La graine de cette collaboration entre nos deux illustres auteurs-compositeurs fut plantée il y a deux ans par Louis-Jean Cormier, à l’occasion de l’enregistrement d’un épisode de l’émission Microphone qu’il animait. Ils ont passé la journée ensemble à discuter « et avoir ben du fun », assure Fred. Peu après cette rencontre, Diane Tell l’a contacté pour lui demander d’assurer la réalisation de son prochain album. « Ça a pris du temps parce que je n’en avais pas, de temps. Elle a insisté un peu. Je lui ai dit : Regarde, je vais voir si je ne peux pas me libérer avec les gars pour passer un cinq-six jours ensemble et taponner les tounes. »

« On essaie et hop!, on découvre quelque chose de nouveau. C’est très inspirant ça. », Diane Tell

La belle expérience de studio! Ça donne quoi, enfermer Fortin et Tell pendant six jours de temps? Un disque épatant, où l’un élargit son horizon musical, où l’autre accepte de se remettre en danger. « Comme disent les Américains : push the envelope!, commente Diane Tell. Aller toujours plus loin, de manière toujours plus engageante, la musique, les textes, l’orchestration. Parce que je suis productrice : c’est aussi mon travail de voir comment y parvenir, c’est ce qui m’amène là où je n’étais jamais allée » grâce à Fred et sa gang constituée d’Olivier Langevin et Joe Grass aux guitares, de François Lafontaine aux claviers et de Samuel Joly à la batterie.

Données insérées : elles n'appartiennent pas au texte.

-- ==== Sys2Proof/Syntax.lean ====
section
/-! DEFINITION. The commands and events of the package, one constructor per row of spec/opcode_table.json, in the
table's order. A mailbox command carries the mailbox it was consumed from (0 PF0, n VFn, 17 the service mailbox) and its
entry; an event carries what the world outside decides: what was received, measured or trained. -/

namespace Sys2Proof

open Sys2Proof.Machine
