/-- Starts a burst: each lane goes back to the adaptation state of 2 µs before and freezes (R319). The lanes whose
uncorrectable codewords of the last 1 µs began it are struck. A burst that begins during probation is a permanent fault of
the lanes it strikes, which are known when it ends (R322, log entry 13). -/
def State.startBurst (i : Nat) (s : State) : State :=
  let p := s.port i
  if p.burst || p.health = .retired then s
  else
    let recent := (s.work i).recent
    let s := s.updPort i (fun p => { p with
      burst := true, frozen := true, bursts := satAdd p.bursts 1,
      lanes := p.lanes.mapRow {} 8 (fun l x => { x with adapt := x.hist1, hit := recent.any (fun y => y.1 == l) }) })
    let s := s.updWork i (fun w => { w with
      burstsTotal := w.burstsTotal + 1, burstFrames := 0, recal := none, probBurst := p.probation
      window := ((w.window.headD (0, false)).1, true) :: w.window.tail })
    if p.probation then s.setHealth i .quarantine p.width else s

/-- Active lanes of a port have left LOCKED: a burst strikes them and a fast retrain starts (R319, R320). -/
def State.lanesLost (i : Nat) (lanes : List Nat) (s : State) : State :=
  if (s.port i).link != .up || (s.port i).health = .retired then s
  else
    let s := (s.startBurst i).updPort i (fun p => { p with
      lanes := p.lanes.mapRow {} 8 (fun l x => if lanes.contains l then { x with hit := true } else x) })
    s.startRetrain i

/-! ### Lane lock (R306) -/

/-- Takes a valid marker's COUNTER and TRAIN bit, and its place among the lanes. -/
def Lane.seen (raw : BitVec 128) (skew : Nat) (l : Lane) : Lane :=
  { l with counter := markerCounter raw, train := markerTrain raw, place := markerCounter raw, skew := skew }

/-- One marker position on a lane (Table 11-2): 16 bytes that follow `between`, the lane bytes since the previous marker. The
position is the expected one when they are as many codewords as the previous marker's TRAIN bit spaces, and BIP is checked
against their parity (R305, R306). -/
def Lane.marker (raw : BitVec 128) (between : List Byte) (skew : Nat) (l : Lane) : Lane :=
  let valid := markerValid raw
  let spaced := between.length == markerSpacing l.train * codewordBytes
  let inSeq := valid && spaced && markerCounter raw == l.counter + 1
  let bipGood := fld raw 88 8 == (bip8 0 between).toNat
  match l.lock with
  | .search => if valid then { l.seen raw skew with lock := .one } else l
  | .one | .two =>
    if inSeq && bipGood then { l.seen raw skew with lock := if l.lock = .one then .two else .locked, misses := 0 }
    else if spaced then { l with lock := .search, lockLoss := satAdd l.lockLoss 1 }
    else l
  | .locked =>
    if inSeq then { l.seen raw skew with misses := 0, bipErr := if bipGood then l.bipErr else satAdd l.bipErr 1 }
    else if !spaced then l
    else
      let m := if valid then l.seen raw skew else l
      let m := { m with misses := l.misses + 1, place := l.place + 1 }
      if 4 ≤ m.misses then { m with lock := .search, misses := 0, lockLoss := satAdd l.lockLoss 1 } else m

/-- ALIGNMENT_MARKER_RECEIVE (R306): 16 bytes of a lane at a marker position; retired lanes are ignored (R326). A LOCKED
active lane that goes to SEARCH starts a burst and a fast retrain (R319, R320); a waking port that is locked at the closing
marker of the train is UP (R329). -/
def opAlignmentMarkerReceive (port : Fin 16) (lane : Fin 8) (raw : BitVec 128) (between : List Byte) (skew : Nat) (s : State) :
    State :=
  let i := port.val
  let p := s.port i
  if p.link = .down || p.health = .retired || !p.active.contains lane.val then s
  else
    let s := s.updPort i (fun p => p.updLane lane.val (fun l => l.marker raw between skew))
    let now := ((s.port i).lane lane.val).lock
    if (p.lane lane.val).lock = .locked && now != .locked then s.lanesLost i [lane.val]
    else if p.link = .waking && (s.port i).locked && markerValid raw && !markerTrain raw then s.enterUp i
    else s

/-- Symbol errors of a codeword that the decoder corrects (R303). -/
def correctable : Nat := 15

/-- An uncorrectable codeword on an active lane, `gap` ns after the port's last one: counted, outside a burst in its frame's
window, and the 64th consecutive one of a LOCKED lane forces it to SEARCH and counts once (R303, R306, R319; log entry 138).
-/
def State.badCodeword (i lane gap : Nat) (s : State) : State :=
  let burst := (s.port i).burst
  let s := s.updWork i (fun w => { w with
    recent := ((lane, 0) :: w.recent.map (fun x => (x.1, x.2 + gap))).filter (fun x => decide (x.2 ≤ 1000)) })
  let l := (s.port i).lane lane
  let forced := l.lock = .locked && decide (64 ≤ l.consecUncorr + 1)
  let s := s.updPort i (fun p => p.updLane lane (fun l => { l with
    uncorr := satAdd l.uncorr 1, consecUncorr := l.consecUncorr + 1, hit := l.hit || burst
    win := if burst then l.win else (l.win.headD 0 + 1) :: l.win.tail }))
  if !forced then s
  else
    let s := s.updPort i (fun p => { (p.updLane lane (fun l => { l with
      consecUncorr := 0, lock := .search, lockLoss := satAdd l.lockLoss 1 })) with falseLock := satAdd p.falseLock 1 })
    s.lanesLost i [lane]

Selon Diane Tell, « beaucoup d’artistes de ma génération vont réessayer de refaire ce qu’ils ont déjà fait dans leur prime jeunesse. Là, on a travaillé en totale liberté, avec l’envie d’essayer des choses. Quand on veut faire quelque chose de nouveau, il faut changer un peu les ingrédients. On essaie et hop!, on découvre quelque chose de nouveau. C’est très inspirant ça, et c’est pour ça que j’ai contacté Fred. »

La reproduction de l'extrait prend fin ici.